Bug in load_twitter function
Hi, I ran your code, I think there are some issues that make the data weird
with open(test_file, 'r', encoding='latin1') as f:
lines = f.readlines()
for i in range(0, len(lines), 3):
if(lines[i+2][:-1] == '-1'):
lines[i+2] = '2'
curind = lines[i].find('$T$')
asp = lines[i+1][1]
sen = lines[i][0: curind] + " " + asp + " " + lines[i][curind + 3: -1]
test_sentence.append(sen)
test_aspect.append(asp)
test_sentiment.append(literal_eval(lines[i+2]))

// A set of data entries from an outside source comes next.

section
variable (s : State) (l : Nat) (f : CondLane → CondLane)
@[simp] theorem State.modCln_pending : (s.modCln l f).pending = s.pending := rfl
@[simp] theorem State.modCln_regs : (s.modCln l f).regs = s.regs := rfl
@[simp] theorem State.modCln_freeIdx : (s.modCln l f).freeIdx = s.freeIdx := rfl
@[simp] theorem State.modCln_out : (s.modCln l f).out = s.out := rfl
@[simp] theorem State.modCln_log : (s.modCln l f).log = s.log := rfl
@[simp] theorem State.modCln_tb : (s.modCln l f).tb = s.tb := rfl
@[simp] theorem State.modCln_droop : (s.modCln l f).droop = s.droop := rfl
@[simp] theorem State.modCln_power : (s.modCln l f).power = s.power := rfl
@[simp] theorem State.modCln_evt : (s.modCln l f).evt = s.evt := rfl
@[simp] theorem State.modCln_sill : (s.modCln l f).sill = s.sill := rfl
@[simp] theorem State.modCln_cfg : (s.modCln l f).cfg = s.cfg := rfl
@[simp] theorem State.modCln_pos : (s.modCln l f).pos = s.pos := rfl
@[simp] theorem State.modCln_seqs : (s.modCln l f).seqs = s.seqs := rfl
@[simp] theorem State.modCln_trigs : (s.modCln l f).trigs = s.trigs := rfl
@[simp] theorem State.modCln_pulses : (s.modCln l f).pulses = s.pulses := rfl
@[simp] theorem State.modCln_ledger : (s.modCln l f).ledger = s.ledger := rfl
@[simp] theorem State.modCln_phy : (s.modCln l f).phy = s.phy := rfl
@[simp] theorem State.modCln_tenon : (s.modCln l f).tenon = s.tenon := rfl
@[simp] theorem State.modCln_bay : (s.modCln l f).bay = s.bay := rfl
@[simp] theorem State.modCln_ddr : (s.modCln l f).ddr = s.ddr := rfl
@[simp] theorem State.modCln_eth : (s.modCln l f).eth = s.eth := rfl
@[simp] theorem State.modCln_cond : (s.modCln l f).cond = cset (fun _ => CondLane.reset) s.cond l (f (s.cln l)) := rfl
@[simp] theorem State.modCln_scarf : (s.modCln l f).scarf = s.scarf := rfl
@[simp] theorem State.modCln_kerf : (s.modCln l f).kerf = s.kerf := rfl
@[simp] theorem State.modCln_eng : (s.modCln l f).eng = s.eng := rfl
@[simp] theorem State.modCln_imem : (s.modCln l f).imem = s.imem := rfl
@[simp] theorem State.modCln_dmem : (s.modCln l f).dmem = s.dmem := rfl
@[simp] theorem State.modCln_pushes : (s.modCln l f).pushes = s.pushes := rfl
@[simp] theorem State.modCln_dma : (s.modCln l f).dma = s.dma := rfl
@[simp] theorem State.modCln_dram : (s.modCln l f).dram = s.dram := rfl
@[simp] theorem State.modCln_arb : (s.modCln l f).arb = s.arb := rfl
@[simp] theorem State.modCln_dlv : (s.modCln l f).dlv = s.dlv := rfl
@[simp] theorem State.modCln_dlvNext : (s.modCln l f).dlvNext = s.dlvNext := rfl
@[simp] theorem State.modCln_streams : (s.modCln l f).streams = s.streams := rfl
@[simp] theorem State.modCln_rings : (s.modCln l f).rings = s.rings := rfl
@[simp] theorem State.modCln_recl : (s.modCln l f).recl = s.recl := rfl
@[simp] theorem State.modCln_mc : (s.modCln l f).mc = s.mc := rfl
@[simp] theorem State.modCln_ports : (s.modCln l f).ports = s.ports := rfl
@[simp] theorem State.rd_modCln (at_ : Nat) : (s.modCln l f).rd at_ = s.rd at_ := rfl
@[simp] theorem State.rdN_modCln (at_ : Nat) : (s.modCln l f).rdN at_ = s.rdN at_ := rfl
@[simp] theorem State.get_modCln (x : Fld) : (s.modCln l f).get x = s.get x := rfl
@[simp] theorem State.flag_modCln (x : Fld) : (s.modCln l f).flag x = s.flag x := rfl
end

section
variable (s : State) (c : Nat) (f : PosChan → PosChan)
@[simp] theorem State.modPch_pending : (s.modPch c f).pending = s.pending := rfl
@[simp] theorem State.modPch_regs : (s.modPch c f).regs = s.regs := rfl
@[simp] theorem State.modPch_freeIdx : (s.modPch c f).freeIdx = s.freeIdx := rfl
@[simp] theorem State.modPch_out : (s.modPch c f).out = s.out := rfl
@[simp] theorem State.modPch_log : (s.modPch c f).log = s.log := rfl
@[simp] theorem State.modPch_tb : (s.modPch c f).tb = s.tb := rfl
@[simp] theorem State.modPch_droop : (s.modPch c f).droop = s.droop := rfl
@[simp] theorem State.modPch_power : (s.modPch c f).power = s.power := rfl
@[simp] theorem State.modPch_evt : (s.modPch c f).evt = s.evt := rfl
@[simp] theorem State.modPch_sill : (s.modPch c f).sill = s.sill := rfl
@[simp] theorem State.modPch_cfg : (s.modPch c f).cfg = s.cfg := rfl
@[simp] theorem State.modPch_pos : (s.modPch c f).pos = cset (fun _ => PosChan.reset) s.pos c (f (s.pch c)) := rfl
@[simp] theorem State.modPch_seqs : (s.modPch c f).seqs = s.seqs := rfl
@[simp] theorem State.modPch_trigs : (s.modPch c f).trigs = s.trigs := rfl
@[simp] theorem State.modPch_pulses : (s.modPch c f).pulses = s.pulses := rfl
@[simp] theorem State.modPch_ledger : (s.modPch c f).ledger = s.ledger := rfl
@[simp] theorem State.modPch_phy : (s.modPch c f).phy = s.phy := rfl
@[simp] theorem State.modPch_tenon : (s.modPch c f).tenon = s.tenon := rfl
@[simp] theorem State.modPch_bay : (s.modPch c f).bay = s.bay := rfl
@[simp] theorem State.modPch_ddr : (s.modPch c f).ddr = s.ddr := rfl
@[simp] theorem State.modPch_eth : (s.modPch c f).eth = s.eth := rfl
@[simp] theorem State.modPch_cond : (s.modPch c f).cond = s.cond := rfl
@[simp] theorem State.modPch_scarf : (s.modPch c f).scarf = s.scarf := rfl
@[simp] theorem State.modPch_kerf : (s.modPch c f).kerf = s.kerf := rfl
@[simp] theorem State.modPch_eng : (s.modPch c f).eng = s.eng := rfl
@[simp] theorem State.modPch_imem : (s.modPch c f).imem = s.imem := rfl
@[simp] theorem State.modPch_dmem : (s.modPch c f).dmem = s.dmem := rfl
@[simp] theorem State.modPch_pushes : (s.modPch c f).pushes = s.pushes := rfl
@[simp] theorem State.modPch_dma : (s.modPch c f).dma = s.dma := rfl
@[simp] theorem State.modPch_dram : (s.modPch c f).dram = s.dram := rfl
@[simp] theorem State.modPch_arb : (s.modPch c f).arb = s.arb := rfl
@[simp] theorem State.modPch_dlv : (s.modPch c f).dlv = s.dlv := rfl
@[simp] theorem State.modPch_dlvNext : (s.modPch c f).dlvNext = s.dlvNext := rfl
@[simp] theorem State.modPch_streams : (s.modPch c f).streams = s.streams := rfl
@[simp] theorem State.modPch_rings : (s.modPch c f).rings = s.rings := rfl
@[simp] theorem State.modPch_recl : (s.modPch c f).recl = s.recl := rfl
@[simp] theorem State.modPch_mc : (s.modPch c f).mc = s.mc := rfl
@[simp] theorem State.modPch_ports : (s.modPch c f).ports = s.ports := rfl
@[simp] theorem State.rd_modPch (at_ : Nat) : (s.modPch c f).rd at_ = s.rd at_ := rfl
@[simp] theorem State.rdN_modPch (at_ : Nat) : (s.modPch c f).rdN at_ = s.rdN at_ := rfl
@[simp] theorem State.get_modPch (x : Fld) : (s.modPch c f).get x = s.get x := rfl
@[simp] theorem State.flag_modPch (x : Fld) : (s.modPch c f).flag x = s.flag x := rfl
end

section
variable (s : State) (q : Nat) (f : Seq → Seq)
@[simp] theorem State.modSq_pending : (s.modSq q f).pending = s.pending := rfl
@[simp] theorem State.modSq_regs : (s.modSq q f).regs = s.regs := rfl
@[simp] theorem State.modSq_freeIdx : (s.modSq q f).freeIdx = s.freeIdx := rfl
@[simp] theorem State.modSq_out : (s.modSq q f).out = s.out := rfl
@[simp] theorem State.modSq_log : (s.modSq q f).log = s.log := rfl
@[simp] theorem State.modSq_tb : (s.modSq q f).tb = s.tb := rfl
@[simp] theorem State.modSq_droop : (s.modSq q f).droop = s.droop := rfl
@[simp] theorem State.modSq_power : (s.modSq q f).power = s.power := rfl
@[simp] theorem State.modSq_evt : (s.modSq q f).evt = s.evt := rfl
@[simp] theorem State.modSq_sill : (s.modSq q f).sill = s.sill := rfl
@[simp] theorem State.modSq_cfg : (s.modSq q f).cfg = s.cfg := rfl
@[simp] theorem State.modSq_pos : (s.modSq q f).pos = s.pos := rfl
@[simp] theorem State.modSq_seqs : (s.modSq q f).seqs = cset (fun _ => Seq.reset) s.seqs q (f (s.sq q)) := rfl
@[simp] theorem State.modSq_trigs : (s.modSq q f).trigs = s.trigs := rfl
@[simp] theorem State.modSq_pulses : (s.modSq q f).pulses = s.pulses := rfl
@[simp] theorem State.modSq_ledger : (s.modSq q f).ledger = s.ledger := rfl
@[simp] theorem State.modSq_phy : (s.modSq q f).phy = s.phy := rfl
@[simp] theorem State.modSq_tenon : (s.modSq q f).tenon = s.tenon := rfl
@[simp] theorem State.modSq_bay : (s.modSq q f).bay = s.bay := rfl
@[simp] theorem State.modSq_ddr : (s.modSq q f).ddr = s.ddr := rfl
@[simp] theorem State.modSq_eth : (s.modSq q f).eth = s.eth := rfl
@[simp] theorem State.modSq_cond : (s.modSq q f).cond = s.cond := rfl
@[simp] theorem State.modSq_scarf : (s.modSq q f).scarf = s.scarf := rfl
@[simp] theorem State.modSq_kerf : (s.modSq q f).kerf = s.kerf := rfl
@[simp] theorem State.modSq_eng : (s.modSq q f).eng = s.eng := rfl
@[simp] theorem State.modSq_imem : (s.modSq q f).imem = s.imem := rfl
@[simp] theorem State.modSq_dmem : (s.modSq q f).dmem = s.dmem := rfl
@[simp] theorem State.modSq_pushes : (s.modSq q f).pushes = s.pushes := rfl
@[simp] theorem State.modSq_dma : (s.modSq q f).dma = s.dma := rfl
@[simp] theorem State.modSq_dram : (s.modSq q f).dram = s.dram := rfl
@[simp] theorem State.modSq_arb : (s.modSq q f).arb = s.arb := rfl
@[simp] theorem State.modSq_dlv : (s.modSq q f).dlv = s.dlv := rfl
@[simp] theorem State.modSq_dlvNext : (s.modSq q f).dlvNext = s.dlvNext := rfl
@[simp] theorem State.modSq_streams : (s.modSq q f).streams = s.streams := rfl
@[simp] theorem State.modSq_rings : (s.modSq q f).rings = s.rings := rfl
@[simp] theorem State.modSq_recl : (s.modSq q f).recl = s.recl := rfl
@[simp] theorem State.modSq_mc : (s.modSq q f).mc = s.mc := rfl
@[simp] theorem State.modSq_ports : (s.modSq q f).ports = s.ports := rfl
@[simp] theorem State.rd_modSq (at_ : Nat) : (s.modSq q f).rd at_ = s.rd at_ := rfl
@[simp] theorem State.rdN_modSq (at_ : Nat) : (s.modSq q f).rdN at_ = s.rdN at_ := rfl
@[simp] theorem State.get_modSq (x : Fld) : (s.modSq q f).get x = s.get x := rfl
@[simp] theorem State.flag_modSq (x : Fld) : (s.modSq q f).flag x = s.flag x := rfl
end
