-- ==== Sys2Proof/Laws/StableCore.lean ====
section
/-!
SUPPORT. What survives the operations of registers, log, interrupts, events, motion, position channels, sequencers and time:
a property that is `Stable`. One lemma per operation and per command.
-/

set_option linter.unusedTactic false
set_option linter.unreachableTactic false
set_option linter.unusedSimpArgs false
set_option linter.unusedVariables false

namespace Sys2Proof.Machine

open Reg

/-- The command answers a next state of which `P` holds. -/
def Answers (P : State → Prop) (o : Host.Outcome State Fault Refusal) : Prop := ∃ t, o = .next t ∧ P t

/-- `P` survives every elementary change of the state that a command makes, but for the programming of the OTP and the
power-on reset. What `Stable` holds of, every operation built from those changes keeps. -/
structure Stable (P : State → Prop) : Prop where
  wr : ∀ (s : State) (o : Nat) (v : Word), P s → P (s.wr o v)
  free : ∀ s : State, P s → P s.free.2
  emit : ∀ (s : State) (o : Out), P s → P (s.emit o)
  modTrigs : ∀ (s : State) (f : List Trigger → List Trigger), P s → P (s.modTrigs f)
  modPower : ∀ (s : State) (f : Power → Power), (∀ m, (f m).porst = m.porst) → P s → P (s.modPower f)
  modLog : ∀ (s : State) (f : Log → Log), P s → P (s.modLog f)
  modEvt : ∀ (s : State) (f : EvtState → EvtState), P s → P (s.modEvt f)
  modRecl : ∀ (s : State) (f : Recall → Recall), P s → P (s.modRecl f)
  modDlvs : ∀ (s : State) (f : List Delivery → List Delivery), P s → P (s.modDlvs f)
  countDlv : ∀ (s : State) , P s → P (s.countDlv)
  dropPulses : ∀ (s : State) , P s → P (s.dropPulses)
  drawn : ∀ (s : State) (n : Nat), P s → P (s.drawn n)
  modMc : ∀ (s : State) (f : Mc → Mc), (∀ m, (f m).flash = m.flash) → (∀ m, (f m).otp = m.otp) → P s → P (s.modMc f)
  modTb : ∀ (s : State) (f : TimeBase → TimeBase), P s → P (s.modTb f)
  modDroop : ∀ (s : State) (f : Droop → Droop), P s → P (s.modDroop f)
  modSill : ∀ (s : State) (f : Sill → Sill), P s → P (s.modSill f)
  modLedger : ∀ (s : State) (f : Ledger → Ledger), P s → P (s.modLedger f)
  cfgWr : ∀ (s : State) (p : Nat) (o : Nat) (n : Nat), P s → P (s.cfgWr p o n)
  modArb : ∀ (s : State) (a : Nat) (f : Arb → Arb), P s → P (s.modArb a f)
  setSport : ∀ (s : State) (p : Nat) (x : SillPort), P s → P (s.setSport p x)
  modKrf : ∀ (s : State) (l : Nat) (f : Kerf → Kerf), P s → P (s.modKrf l f)
  modPch : ∀ (s : State) (c : Nat) (f : PosChan → PosChan), P s → P (s.modPch c f)
  modSq : ∀ (s : State) (q : Nat) (f : Seq → Seq), P s → P (s.modSq q f)
  setPulseEnd : ∀ (s : State) (g : Nat) (p : PulseEnd), P s → P (s.setPulseEnd g p)
  bayWr : ∀ (s : State) (b : Nat) (a : Nat) (l : List Byte), P s → P (s.bayWr b a l)
  ddrWr : ∀ (s : State) (a : Nat) (l : List Byte), P s → P (s.ddrWr a l)
  setDdrOut : ∀ (s : State) (l : List DdrWrite), P s → P (s.setDdrOut l)
  modPhy : ∀ (s : State) (l : Nat) (f : LanePhy → LanePhy), P s → P (s.modPhy l f)
  modTen : ∀ (s : State) (l : Nat) (f : LaneTenon → LaneTenon), P s → P (s.modTen l f)
  modEng : ∀ (s : State) (e : Nat) (f : Engine → Engine), P s → P (s.modEng e f)
  modCln : ∀ (s : State) (l : Nat) (f : CondLane → CondLane), P s → P (s.modCln l f)
  modEth : ∀ (s : State) (l : Nat) (f : EthLane → EthLane), P s → P (s.modEth l f)
  modStrm : ∀ (s : State) (st : Nat) (f : Stream → Stream), P s → P (s.modStrm st f)
  modRing : ∀ (s : State) (st : Nat) (p : Nat) (f : Ring → Ring), P s → P (s.modRing st p f)
  modDlv : ∀ (s : State) (num : Nat) (f : Delivery → Delivery), P s → P (s.modDlv num f)
  dropDlv : ∀ (s : State) (num : Nat), P s → P (s.dropDlv num)
  setRateFrom : ∀ (s : State) (t : Nat), P s → P (s.setRateFrom t)
  modScf : ∀ (s : State) (u : Nat) (f : Scarf → Scarf), P s → P (s.modScf u f)
  modDch : ∀ (s : State) (b : Nat) (c : Nat) (f : DmaChan → DmaChan), P s → P (s.modDch b c f)
  dmemWr : ∀ (s : State) (e : Nat) (a : Nat) (l : List Byte), P s → P (s.dmemWr e a l)
  setSigs : ∀ (s : State) (l : List (Nat × Nat)), P s → P (s.setSigs l)
  cycleUp : ∀ (s : State) , P s → P (s.cycleUp)
  setFaultFrom : ∀ (s : State) (t : Nat), P s → P (s.setFaultFrom t)
  setPushes : ∀ (s : State) (b : Nat) (l : List EngPush), P s → P (s.setPushes b l)
  modDrm : ∀ (s : State) (k : Nat) (f : DdrChan → DdrChan), P s → P (s.modDrm k f)
  modHport : ∀ (s : State) (p : Nat) (f : HostPort → HostPort), P s → P (s.modHport p f)
  dropConfig : ∀ (s : State) (p : Nat) (lo : Nat), P s → P (s.dropConfig p lo)
  flashProg : ∀ (s : State) (a : Nat) (l : List Byte), P s → P (s.flashProg a l)
  flashErase : ∀ (s : State) (a : Nat), P s → P (s.flashErase a)
  hdrStore : ∀ (s : State) (c : Nat) (l : List Byte), P s → P (s.hdrStore c l)
  sysReset : ∀ (s : State) (c : Nat), P s → P (s.sysReset c)
  loadMems : ∀ (s : State) (p : List Byte) (e : Nat), P s → P (s.loadMems p e)

variable {P : State → Prop} (hP : Stable P)

theorem foldl_stable {α : Type} (f : State → α → State) (l : List α) (s : State) (h0 : P s) (h : ∀ s a, P s → P (f s a)) :
    P (l.foldl f s) := by
  induction l generalizing s with
  | nil => exact h0
  | cons a t ih => rw [List.foldl_cons]; exact ih _ (h s a h0)
theorem foldl_stable_fst {α β : Type} (f : State × β → α → State × β) (l : List α) (r : State × β) (h0 : P r.1)
    (h : ∀ r a, P r.1 → P (f r a).1) : P (l.foldl f r).1 := by
  induction l generalizing r with
  | nil => exact h0
  | cons a t ih => rw [List.foldl_cons]; exact ih _ (h r a h0)
theorem foldl_stable_snd {α β : Type} (f : β × State → α → β × State) (l : List α) (r : β × State) (h0 : P r.2)
    (h : ∀ r a, P r.2 → P (f r a).2) : P (l.foldl f r).2 := by
  induction l generalizing r with
  | nil => exact h0
  | cons a t ih => rw [List.foldl_cons]; exact ih _ (h r a h0)
theorem iff_stable (s : State) (c : Bool) (f : State → State) (h0 : P s) (h : ∀ s, P s → P (f s)) : P (s.iff c f) := by
  unfold State.iff; split
  · exact h s h0
  · exact h0
theorem answers_next {t : State} (h : P t) : Answers P (.next t) := ⟨t, rfl, h⟩
theorem every_nil {Q : (State → State) → Prop} : ∀ g ∈ ([] : List (State → State)), Q g := by simp
theorem every_cons {Q : (State → State) → Prop} {a : State → State} {l : List (State → State)} (h : Q a) (ht : ∀ g ∈ l, Q g) :
    ∀ g ∈ a :: l, Q g := by simpa using ⟨h, ht⟩

include hP
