-- ==== Sys2Proof/Laws/StableLanes.lean ====
section
/-!
SUPPORT. What survives the operations of lanes, both protocols and the Ledger:
a property that is `Stable`. One lemma per operation and per command.
-/

set_option linter.unusedTactic false
set_option linter.unreachableTactic false
set_option linter.unusedSimpArgs false
set_option linter.unusedVariables false

namespace Sys2Proof.Machine

open Reg

variable {P : State → Prop} (hP : Stable P)
include hP
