-- ==== Sys2Proof/Laws/StableData.lean ====
section
/-!
SUPPORT. What survives the operations of the data path: conditioning, stitching, engines, DDR4 and delivery:
a property that is `Stable`. One lemma per operation and per command.
-/

set_option linter.unusedTactic false
set_option linter.unreachableTactic false
set_option linter.unusedSimpArgs false
set_option linter.unusedVariables false

namespace Sys2Proof.Machine

open Reg

variable {P : State → Prop} (hP : Stable P)
include hP
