-- ==== Sys2Proof/Laws/StableHost.lean ====
section
/-!
SUPPORT. What survives the operations of host ports, flash, the Sill, resets and management:
a property that is `Stable`. One lemma per operation and per command.
-/

set_option linter.unusedTactic false
set_option linter.unreachableTactic false
set_option linter.unusedSimpArgs false
set_option linter.unusedVariables false

namespace Sys2Proof.Machine

open Reg

variable {P : State → Prop} (hP : Stable P)
include hP
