-- ==== Sys2Proof/Laws/StableWrites.lean ====
section
/-!
SUPPORT. What survives the operations of register writes, start-up, the mailbox and the tick:
a property that is `Stable`. One lemma per operation and per command.
-/

set_option linter.unusedTactic false
set_option linter.unreachableTactic false
set_option linter.unusedSimpArgs false
set_option linter.unusedVariables false

namespace Sys2Proof.Machine

open Reg

variable {P : State → Prop} (hP : Stable P)
include hP
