theorem kept_wr (s : State) (o : Nat) (v : Word) : (s.wr o v).kept = s.kept := by simp only [State.kept, State.wr]
theorem kept_free (s : State) : (s.free).2.kept = s.kept := by simp only [State.kept, State.free]
theorem kept_emit (s : State) (o : Out) : (s.emit o).kept = s.kept := by simp only [State.kept, State.emit]
theorem kept_modTrigs (s : State) (f : List Trigger → List Trigger) : (s.modTrigs f).kept = s.kept := by simp only [State.kept, State.modTrigs]
theorem kept_modPower (s : State) (f : Power → Power) (hf : ∀ m, (f m).porst = m.porst) : (s.modPower f).kept = s.kept := by simp only [State.kept, State.modPower, hf]
theorem kept_modLog (s : State) (f : Log → Log) : (s.modLog f).kept = s.kept := by simp only [State.kept, State.modLog]
theorem kept_modEvt (s : State) (f : EvtState → EvtState) : (s.modEvt f).kept = s.kept := by simp only [State.kept, State.modEvt]
theorem kept_modRecl (s : State) (f : Recall → Recall) : (s.modRecl f).kept = s.kept := by simp only [State.kept, State.modRecl]
theorem kept_modDlvs (s : State) (f : List Delivery → List Delivery) : (s.modDlvs f).kept = s.kept := by simp only [State.kept, State.modDlvs]
theorem kept_countDlv (s : State) : (s.countDlv).kept = s.kept := by simp only [State.kept, State.countDlv]
theorem kept_dropPulses (s : State) : (s.dropPulses).kept = s.kept := by simp only [State.kept, State.dropPulses]
theorem kept_drawn (s : State) (n : Nat) : (s.drawn n).kept = s.kept := by simp only [State.kept, State.drawn]
theorem kept_modMc (s : State) (f : Mc → Mc) (hf : ∀ m, (f m).otp = m.otp) : (s.modMc f).kept = s.kept := by simp only [State.kept, State.modMc, hf]
theorem kept_modTb (s : State) (f : TimeBase → TimeBase) : (s.modTb f).kept = s.kept := by simp only [State.kept, State.modTb]
theorem kept_modDroop (s : State) (f : Droop → Droop) : (s.modDroop f).kept = s.kept := by simp only [State.kept, State.modDroop]
theorem kept_modSill (s : State) (f : Sill → Sill) : (s.modSill f).kept = s.kept := by simp only [State.kept, State.modSill]
theorem kept_modLedger (s : State) (f : Ledger → Ledger) : (s.modLedger f).kept = s.kept := by simp only [State.kept, State.modLedger]
theorem kept_cfgWr (s : State) (p : Nat) (o : Nat) (n : Nat) : (s.cfgWr p o n).kept = s.kept := by simp only [State.kept, State.cfgWr]
theorem kept_modArb (s : State) (a : Nat) (f : Arb → Arb) : (s.modArb a f).kept = s.kept := by simp only [State.kept, State.modArb]
theorem kept_setSport (s : State) (p : Nat) (x : SillPort) : (s.setSport p x).kept = s.kept := by simp only [State.kept, State.setSport]
theorem kept_modKrf (s : State) (l : Nat) (f : Kerf → Kerf) : (s.modKrf l f).kept = s.kept := by simp only [State.kept, State.modKrf]
theorem kept_modPch (s : State) (c : Nat) (f : PosChan → PosChan) : (s.modPch c f).kept = s.kept := by simp only [State.kept, State.modPch]
theorem kept_modSq (s : State) (q : Nat) (f : Seq → Seq) : (s.modSq q f).kept = s.kept := by simp only [State.kept, State.modSq]
theorem kept_setPulseEnd (s : State) (g : Nat) (p : PulseEnd) : (s.setPulseEnd g p).kept = s.kept := by simp only [State.kept, State.setPulseEnd]
theorem kept_bayWr (s : State) (b : Nat) (a : Nat) (l : List Byte) : (s.bayWr b a l).kept = s.kept := by simp only [State.kept, State.bayWr]
theorem kept_ddrWr (s : State) (a : Nat) (l : List Byte) : (s.ddrWr a l).kept = s.kept := by unfold State.ddrWr; split <;> rfl
theorem kept_setDdrOut (s : State) (l : List DdrWrite) : (s.setDdrOut l).kept = s.kept := by simp only [State.kept, State.setDdrOut]
theorem kept_modPhy (s : State) (l : Nat) (f : LanePhy → LanePhy) : (s.modPhy l f).kept = s.kept := by simp only [State.kept, State.modPhy]
theorem kept_modTen (s : State) (l : Nat) (f : LaneTenon → LaneTenon) : (s.modTen l f).kept = s.kept := by simp only [State.kept, State.modTen]
theorem kept_modEng (s : State) (e : Nat) (f : Engine → Engine) : (s.modEng e f).kept = s.kept := by simp only [State.kept, State.modEng]
theorem kept_modCln (s : State) (l : Nat) (f : CondLane → CondLane) : (s.modCln l f).kept = s.kept := by simp only [State.kept, State.modCln]
theorem kept_modEth (s : State) (l : Nat) (f : EthLane → EthLane) : (s.modEth l f).kept = s.kept := by simp only [State.kept, State.modEth]
theorem kept_modStrm (s : State) (st : Nat) (f : Stream → Stream) : (s.modStrm st f).kept = s.kept := by simp only [State.kept, State.modStrm]
theorem kept_modRing (s : State) (st : Nat) (p : Nat) (f : Ring → Ring) : (s.modRing st p f).kept = s.kept := by simp only [State.kept, State.modRing]
theorem kept_modDlv (s : State) (num : Nat) (f : Delivery → Delivery) : (s.modDlv num f).kept = s.kept := by simp only [State.kept, State.modDlv]
theorem kept_dropDlv (s : State) (num : Nat) : (s.dropDlv num).kept = s.kept := by simp only [State.kept, State.dropDlv]
theorem kept_setRateFrom (s : State) (t : Nat) : (s.setRateFrom t).kept = s.kept := by simp only [State.kept, State.setRateFrom]
theorem kept_modScf (s : State) (u : Nat) (f : Scarf → Scarf) : (s.modScf u f).kept = s.kept := by simp only [State.kept, State.modScf]
theorem kept_modDch (s : State) (b : Nat) (c : Nat) (f : DmaChan → DmaChan) : (s.modDch b c f).kept = s.kept := by simp only [State.kept, State.modDch]
theorem kept_dmemWr (s : State) (e : Nat) (a : Nat) (l : List Byte) : (s.dmemWr e a l).kept = s.kept := by simp only [State.kept, State.dmemWr]
theorem kept_setSigs (s : State) (l : List (Nat × Nat)) : (s.setSigs l).kept = s.kept := by simp only [State.kept, State.setSigs]
theorem kept_cycleUp (s : State) : (s.cycleUp).kept = s.kept := by simp only [State.kept, State.cycleUp]
theorem kept_setFaultFrom (s : State) (t : Nat) : (s.setFaultFrom t).kept = s.kept := by simp only [State.kept, State.setFaultFrom]
theorem kept_setPushes (s : State) (b : Nat) (l : List EngPush) : (s.setPushes b l).kept = s.kept := by simp only [State.kept, State.setPushes]
theorem kept_modDrm (s : State) (k : Nat) (f : DdrChan → DdrChan) : (s.modDrm k f).kept = s.kept := by simp only [State.kept, State.modDrm]
theorem kept_modHport (s : State) (p : Nat) (f : HostPort → HostPort) : (s.modHport p f).kept = s.kept := by simp only [State.kept, State.modHport]
theorem kept_dropConfig (s : State) (p : Nat) (lo : Nat) : (s.dropConfig p lo).kept = s.kept := by simp only [State.kept, State.dropConfig]
theorem kept_flashProg (s : State) (a : Nat) (l : List Byte) : (s.flashProg a l).kept = s.kept := by simp only [State.kept, State.flashProg, State.modMc]
theorem kept_flashErase (s : State) (a : Nat) : (s.flashErase a).kept = s.kept := by simp only [State.kept, State.flashErase, State.modMc]
theorem kept_hdrStore (s : State) (c : Nat) (l : List Byte) : (s.hdrStore c l).kept = s.kept := by simp only [State.kept, State.hdrStore, State.modMc]
theorem kept_loadMems (s : State) (p : List Byte) (e : Nat) : (s.loadMems p e).kept = s.kept := by simp only [State.kept, State.loadMems, State.modEng]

First, there are some sentences that have '$T$' multiple times! But you only consider the first one. Second, the "test_aspect" is not a list of aspects, but a list of characters. The characters are the second character of the aspect line! Based on this, I am confused about what exactly your code is training!
This is part of the test_sentence when I print it:
[' h to miss 3rd straight playoff game | The ... : $T$ will miss his third straight play ... .', "Dear u , Gray Hoodies turned into Leather Jackets , '' Ay ! '' turned into '' Swag '' , u grew up , and we 've been here all the way . RT i u love Bieber â\x99¥", 'received my o account today ! sorry have no invites , but i will spread the love if i receive any , thanks twitter community !', 'epascarello I know ! Man I get pissed when I try to copy a link from o search results and paste it in a forum or whatever .', 'Is it just me , or does o sound like a newsman ? Sounds like he belongs on CBS Nightly News .']
So you can see for example for the first sentence we still have another $T$ in the tweet.
This is their corresponding aspect in test_aspect:
['h', 'u', 'o', 'o', 'o']
This is the actual data:
'$T$ to miss 3rd straight playoff game | The ... : $T$ will miss his third straight play ... .',
"shaquille o'neal",
'2',
"Dear $T$ , Gray Hoodies turned into Leather Jackets , '' Ay ! '' turned into '' Swag '' , u grew up , and we 've been here all the way . RT i u love Bieber â\x99¥",
'justin',
'1',
'received my $T$ account today ! sorry have no invites , but i will spread the love if i receive any , thanks twitter community !',
'google wave',
'0\n',
'epascarello I know ! Man I get pissed when I try to copy a link from $T$ search results and paste it in a forum or whatever .',
'google',
'0',
'Is it just me , or does $T$ sound like a newsman ? Sounds like he belongs on CBS Nightly News .',
'john boehner',
'2']